* **Work request**
If a line in the records below contains the word "badReaction", copy it out.

====== Records for this exercise ======

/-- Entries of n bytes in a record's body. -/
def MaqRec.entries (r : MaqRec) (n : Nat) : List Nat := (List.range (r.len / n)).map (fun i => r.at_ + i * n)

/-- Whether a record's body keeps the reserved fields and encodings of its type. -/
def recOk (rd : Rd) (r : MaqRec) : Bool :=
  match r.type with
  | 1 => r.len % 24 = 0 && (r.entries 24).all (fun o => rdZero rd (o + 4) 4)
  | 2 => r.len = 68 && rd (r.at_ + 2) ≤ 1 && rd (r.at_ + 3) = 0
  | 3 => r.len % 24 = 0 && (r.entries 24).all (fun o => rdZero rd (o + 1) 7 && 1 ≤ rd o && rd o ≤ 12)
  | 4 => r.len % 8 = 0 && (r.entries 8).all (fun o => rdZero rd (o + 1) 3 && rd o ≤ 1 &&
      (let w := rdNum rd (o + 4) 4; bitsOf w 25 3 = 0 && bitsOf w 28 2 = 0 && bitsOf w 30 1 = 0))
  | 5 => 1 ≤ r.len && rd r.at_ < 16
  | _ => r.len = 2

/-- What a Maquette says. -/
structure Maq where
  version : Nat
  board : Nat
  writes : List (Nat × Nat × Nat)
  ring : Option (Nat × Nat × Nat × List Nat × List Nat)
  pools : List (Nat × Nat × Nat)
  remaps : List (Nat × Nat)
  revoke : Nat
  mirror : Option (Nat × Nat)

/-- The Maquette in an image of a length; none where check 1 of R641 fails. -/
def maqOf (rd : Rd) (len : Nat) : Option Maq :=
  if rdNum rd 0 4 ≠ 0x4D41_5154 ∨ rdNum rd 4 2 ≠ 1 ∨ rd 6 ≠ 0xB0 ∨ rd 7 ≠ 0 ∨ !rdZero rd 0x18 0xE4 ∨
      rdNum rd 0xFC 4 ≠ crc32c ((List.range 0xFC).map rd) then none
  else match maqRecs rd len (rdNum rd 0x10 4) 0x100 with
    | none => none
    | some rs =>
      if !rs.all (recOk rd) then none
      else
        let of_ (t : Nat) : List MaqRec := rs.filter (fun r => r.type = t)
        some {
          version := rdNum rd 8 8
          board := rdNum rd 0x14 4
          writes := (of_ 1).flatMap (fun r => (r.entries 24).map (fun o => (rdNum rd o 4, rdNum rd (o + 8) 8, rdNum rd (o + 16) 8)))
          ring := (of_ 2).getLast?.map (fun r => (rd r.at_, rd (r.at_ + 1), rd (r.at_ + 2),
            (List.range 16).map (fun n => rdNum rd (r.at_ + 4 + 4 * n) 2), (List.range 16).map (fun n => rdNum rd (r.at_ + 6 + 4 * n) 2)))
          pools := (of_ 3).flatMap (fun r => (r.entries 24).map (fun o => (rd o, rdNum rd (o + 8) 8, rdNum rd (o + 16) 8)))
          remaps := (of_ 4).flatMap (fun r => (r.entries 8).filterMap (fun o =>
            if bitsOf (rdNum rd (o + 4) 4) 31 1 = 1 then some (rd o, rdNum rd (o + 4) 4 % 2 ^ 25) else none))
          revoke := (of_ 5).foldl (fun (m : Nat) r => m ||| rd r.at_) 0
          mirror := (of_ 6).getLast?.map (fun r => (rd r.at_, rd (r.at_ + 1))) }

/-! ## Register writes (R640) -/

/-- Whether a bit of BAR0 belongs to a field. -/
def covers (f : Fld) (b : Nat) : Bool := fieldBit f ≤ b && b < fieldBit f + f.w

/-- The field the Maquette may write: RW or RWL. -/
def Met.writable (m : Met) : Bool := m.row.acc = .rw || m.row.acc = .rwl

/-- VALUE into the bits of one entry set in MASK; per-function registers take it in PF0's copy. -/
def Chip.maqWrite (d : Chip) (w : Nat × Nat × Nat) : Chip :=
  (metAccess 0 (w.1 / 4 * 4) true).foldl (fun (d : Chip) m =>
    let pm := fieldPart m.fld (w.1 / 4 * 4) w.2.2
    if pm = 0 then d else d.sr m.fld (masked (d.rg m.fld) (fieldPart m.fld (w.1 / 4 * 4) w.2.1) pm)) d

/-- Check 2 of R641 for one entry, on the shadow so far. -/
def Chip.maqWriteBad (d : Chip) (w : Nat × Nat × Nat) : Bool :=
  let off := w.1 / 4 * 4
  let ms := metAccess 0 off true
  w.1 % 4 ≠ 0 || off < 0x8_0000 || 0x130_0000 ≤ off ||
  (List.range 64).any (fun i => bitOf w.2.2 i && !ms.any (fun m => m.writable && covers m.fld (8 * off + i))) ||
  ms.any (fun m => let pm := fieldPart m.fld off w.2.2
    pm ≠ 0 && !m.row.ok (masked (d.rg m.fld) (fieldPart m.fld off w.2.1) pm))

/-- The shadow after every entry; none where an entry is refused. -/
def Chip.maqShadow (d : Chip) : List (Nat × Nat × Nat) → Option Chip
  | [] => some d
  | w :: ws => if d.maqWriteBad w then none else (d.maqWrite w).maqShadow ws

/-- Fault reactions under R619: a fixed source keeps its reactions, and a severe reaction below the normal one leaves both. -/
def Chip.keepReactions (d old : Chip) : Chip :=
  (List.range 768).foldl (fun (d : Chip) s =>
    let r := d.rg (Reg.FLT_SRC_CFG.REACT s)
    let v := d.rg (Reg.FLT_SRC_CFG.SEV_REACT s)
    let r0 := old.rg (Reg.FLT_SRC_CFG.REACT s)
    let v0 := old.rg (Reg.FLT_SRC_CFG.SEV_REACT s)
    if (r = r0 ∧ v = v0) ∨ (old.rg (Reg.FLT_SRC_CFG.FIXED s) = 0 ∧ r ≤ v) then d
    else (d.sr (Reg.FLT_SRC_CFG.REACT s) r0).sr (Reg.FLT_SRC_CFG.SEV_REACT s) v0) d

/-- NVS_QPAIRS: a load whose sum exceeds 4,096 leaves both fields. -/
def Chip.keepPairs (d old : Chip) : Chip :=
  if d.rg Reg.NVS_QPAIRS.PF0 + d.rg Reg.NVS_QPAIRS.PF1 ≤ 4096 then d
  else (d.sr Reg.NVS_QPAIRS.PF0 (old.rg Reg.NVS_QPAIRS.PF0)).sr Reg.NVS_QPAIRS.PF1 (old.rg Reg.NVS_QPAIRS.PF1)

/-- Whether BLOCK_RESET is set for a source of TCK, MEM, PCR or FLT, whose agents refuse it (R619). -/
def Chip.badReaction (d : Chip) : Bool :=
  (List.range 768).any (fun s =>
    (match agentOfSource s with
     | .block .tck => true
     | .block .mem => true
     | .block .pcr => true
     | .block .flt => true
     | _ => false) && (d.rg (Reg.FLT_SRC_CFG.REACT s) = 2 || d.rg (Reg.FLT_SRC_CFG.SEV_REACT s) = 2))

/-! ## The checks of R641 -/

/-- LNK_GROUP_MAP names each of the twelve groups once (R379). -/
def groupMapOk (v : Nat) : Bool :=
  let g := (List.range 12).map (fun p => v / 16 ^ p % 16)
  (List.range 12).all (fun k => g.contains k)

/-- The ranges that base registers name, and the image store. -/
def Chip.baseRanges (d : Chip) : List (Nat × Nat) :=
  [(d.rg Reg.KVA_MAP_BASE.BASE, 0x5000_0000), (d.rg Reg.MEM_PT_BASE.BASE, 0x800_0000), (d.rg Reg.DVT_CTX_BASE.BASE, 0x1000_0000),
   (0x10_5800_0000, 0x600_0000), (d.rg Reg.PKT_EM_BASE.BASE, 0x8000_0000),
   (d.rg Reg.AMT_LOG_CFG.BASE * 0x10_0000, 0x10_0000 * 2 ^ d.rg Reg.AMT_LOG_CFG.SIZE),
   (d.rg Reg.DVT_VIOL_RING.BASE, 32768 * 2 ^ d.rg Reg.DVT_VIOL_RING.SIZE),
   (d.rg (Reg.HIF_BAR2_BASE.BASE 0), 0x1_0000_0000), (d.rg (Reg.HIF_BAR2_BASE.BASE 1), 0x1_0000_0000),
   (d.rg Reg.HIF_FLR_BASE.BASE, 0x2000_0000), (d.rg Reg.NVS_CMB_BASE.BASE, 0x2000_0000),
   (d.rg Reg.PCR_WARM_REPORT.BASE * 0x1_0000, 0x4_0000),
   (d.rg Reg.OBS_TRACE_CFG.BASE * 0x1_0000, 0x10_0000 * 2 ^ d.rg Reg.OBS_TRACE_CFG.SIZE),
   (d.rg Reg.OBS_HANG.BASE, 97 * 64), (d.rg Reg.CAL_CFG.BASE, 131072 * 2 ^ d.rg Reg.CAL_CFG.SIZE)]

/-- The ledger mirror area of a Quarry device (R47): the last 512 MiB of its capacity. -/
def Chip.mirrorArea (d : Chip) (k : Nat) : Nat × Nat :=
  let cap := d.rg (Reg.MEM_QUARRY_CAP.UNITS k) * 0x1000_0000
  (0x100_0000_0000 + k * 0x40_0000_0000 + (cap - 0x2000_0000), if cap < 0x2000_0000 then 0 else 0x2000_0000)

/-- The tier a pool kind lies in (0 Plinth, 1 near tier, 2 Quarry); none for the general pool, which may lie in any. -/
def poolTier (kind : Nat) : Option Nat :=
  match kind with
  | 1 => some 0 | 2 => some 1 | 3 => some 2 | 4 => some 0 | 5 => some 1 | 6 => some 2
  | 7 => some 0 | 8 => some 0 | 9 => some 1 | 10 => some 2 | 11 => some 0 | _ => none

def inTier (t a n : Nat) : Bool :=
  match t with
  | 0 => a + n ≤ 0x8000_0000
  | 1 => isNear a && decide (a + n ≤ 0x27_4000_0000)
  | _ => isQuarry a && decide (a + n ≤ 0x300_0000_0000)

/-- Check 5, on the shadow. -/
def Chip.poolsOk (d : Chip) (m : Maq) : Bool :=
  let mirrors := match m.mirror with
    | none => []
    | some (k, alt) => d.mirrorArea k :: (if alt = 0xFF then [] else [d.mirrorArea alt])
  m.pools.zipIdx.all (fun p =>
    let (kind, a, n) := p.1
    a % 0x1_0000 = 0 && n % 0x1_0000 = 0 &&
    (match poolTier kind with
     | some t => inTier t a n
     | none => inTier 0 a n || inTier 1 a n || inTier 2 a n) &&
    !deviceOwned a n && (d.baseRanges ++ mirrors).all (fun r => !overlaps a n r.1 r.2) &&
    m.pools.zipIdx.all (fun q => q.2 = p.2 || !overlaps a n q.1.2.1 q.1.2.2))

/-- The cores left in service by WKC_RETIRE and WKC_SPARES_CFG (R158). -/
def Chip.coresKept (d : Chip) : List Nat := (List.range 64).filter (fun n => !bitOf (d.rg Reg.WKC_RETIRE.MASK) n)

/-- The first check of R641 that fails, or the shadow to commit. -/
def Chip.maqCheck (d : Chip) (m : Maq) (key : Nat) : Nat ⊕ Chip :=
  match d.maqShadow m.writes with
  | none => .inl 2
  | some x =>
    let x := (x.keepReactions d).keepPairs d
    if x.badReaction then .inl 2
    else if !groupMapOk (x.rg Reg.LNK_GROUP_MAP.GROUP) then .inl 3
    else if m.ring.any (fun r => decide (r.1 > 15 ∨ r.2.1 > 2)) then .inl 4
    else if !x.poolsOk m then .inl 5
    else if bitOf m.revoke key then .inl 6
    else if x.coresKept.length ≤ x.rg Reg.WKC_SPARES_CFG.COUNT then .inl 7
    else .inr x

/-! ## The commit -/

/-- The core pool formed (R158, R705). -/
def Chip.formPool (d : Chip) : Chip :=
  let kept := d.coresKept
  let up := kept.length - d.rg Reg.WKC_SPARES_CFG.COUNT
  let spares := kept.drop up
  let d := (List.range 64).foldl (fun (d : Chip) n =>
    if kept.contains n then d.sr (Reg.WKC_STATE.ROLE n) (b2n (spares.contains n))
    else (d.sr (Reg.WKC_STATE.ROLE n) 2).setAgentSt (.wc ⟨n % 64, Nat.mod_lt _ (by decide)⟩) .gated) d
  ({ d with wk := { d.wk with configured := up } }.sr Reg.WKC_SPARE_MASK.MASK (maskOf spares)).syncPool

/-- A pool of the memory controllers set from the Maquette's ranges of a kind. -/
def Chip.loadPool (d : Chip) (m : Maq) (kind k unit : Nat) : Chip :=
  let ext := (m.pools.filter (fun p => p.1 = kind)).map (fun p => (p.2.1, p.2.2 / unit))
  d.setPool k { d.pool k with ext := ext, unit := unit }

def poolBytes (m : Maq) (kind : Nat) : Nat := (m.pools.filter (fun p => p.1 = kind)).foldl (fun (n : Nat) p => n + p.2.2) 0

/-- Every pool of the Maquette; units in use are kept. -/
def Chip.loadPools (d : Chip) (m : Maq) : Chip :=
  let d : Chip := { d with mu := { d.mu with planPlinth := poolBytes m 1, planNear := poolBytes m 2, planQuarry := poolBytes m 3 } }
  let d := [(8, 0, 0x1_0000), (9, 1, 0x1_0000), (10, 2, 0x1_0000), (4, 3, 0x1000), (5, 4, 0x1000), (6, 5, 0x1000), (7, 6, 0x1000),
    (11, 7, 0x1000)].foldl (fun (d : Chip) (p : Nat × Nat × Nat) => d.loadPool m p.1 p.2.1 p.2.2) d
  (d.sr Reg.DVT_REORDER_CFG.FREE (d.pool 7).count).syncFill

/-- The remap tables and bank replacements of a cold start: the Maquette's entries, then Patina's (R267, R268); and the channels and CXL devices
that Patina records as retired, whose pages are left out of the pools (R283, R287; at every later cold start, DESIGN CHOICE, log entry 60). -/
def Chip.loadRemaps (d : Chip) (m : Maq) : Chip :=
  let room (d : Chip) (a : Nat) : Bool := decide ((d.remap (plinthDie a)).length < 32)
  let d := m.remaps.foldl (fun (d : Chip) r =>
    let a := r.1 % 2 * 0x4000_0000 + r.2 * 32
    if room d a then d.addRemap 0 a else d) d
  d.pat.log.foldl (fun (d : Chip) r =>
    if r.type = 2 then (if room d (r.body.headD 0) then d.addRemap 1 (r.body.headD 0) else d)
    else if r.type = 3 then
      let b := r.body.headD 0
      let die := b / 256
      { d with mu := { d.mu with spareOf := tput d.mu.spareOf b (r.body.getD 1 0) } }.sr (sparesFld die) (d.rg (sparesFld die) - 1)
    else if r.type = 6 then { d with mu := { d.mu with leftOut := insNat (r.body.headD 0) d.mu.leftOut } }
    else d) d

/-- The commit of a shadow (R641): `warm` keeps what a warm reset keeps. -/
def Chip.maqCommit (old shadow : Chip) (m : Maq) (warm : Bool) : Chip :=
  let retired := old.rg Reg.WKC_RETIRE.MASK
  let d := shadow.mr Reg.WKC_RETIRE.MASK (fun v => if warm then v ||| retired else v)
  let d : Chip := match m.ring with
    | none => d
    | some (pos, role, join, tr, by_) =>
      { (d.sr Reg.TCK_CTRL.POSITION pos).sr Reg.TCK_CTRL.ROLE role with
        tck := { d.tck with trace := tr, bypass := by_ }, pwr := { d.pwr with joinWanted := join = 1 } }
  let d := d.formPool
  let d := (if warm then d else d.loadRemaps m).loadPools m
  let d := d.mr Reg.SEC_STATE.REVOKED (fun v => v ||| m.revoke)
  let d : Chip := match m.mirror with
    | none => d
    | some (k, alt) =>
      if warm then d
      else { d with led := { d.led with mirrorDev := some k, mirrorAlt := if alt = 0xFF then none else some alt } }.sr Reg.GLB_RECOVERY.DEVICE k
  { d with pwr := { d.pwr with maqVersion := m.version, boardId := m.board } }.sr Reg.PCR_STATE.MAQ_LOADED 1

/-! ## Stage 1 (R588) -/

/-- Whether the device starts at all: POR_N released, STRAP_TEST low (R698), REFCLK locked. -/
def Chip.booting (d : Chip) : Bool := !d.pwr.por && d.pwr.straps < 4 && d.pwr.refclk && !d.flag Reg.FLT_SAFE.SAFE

======

* **Exercise solution**
def Chip.badReaction (d : Chip) : Bool :=
    if x.badReaction then .inl 2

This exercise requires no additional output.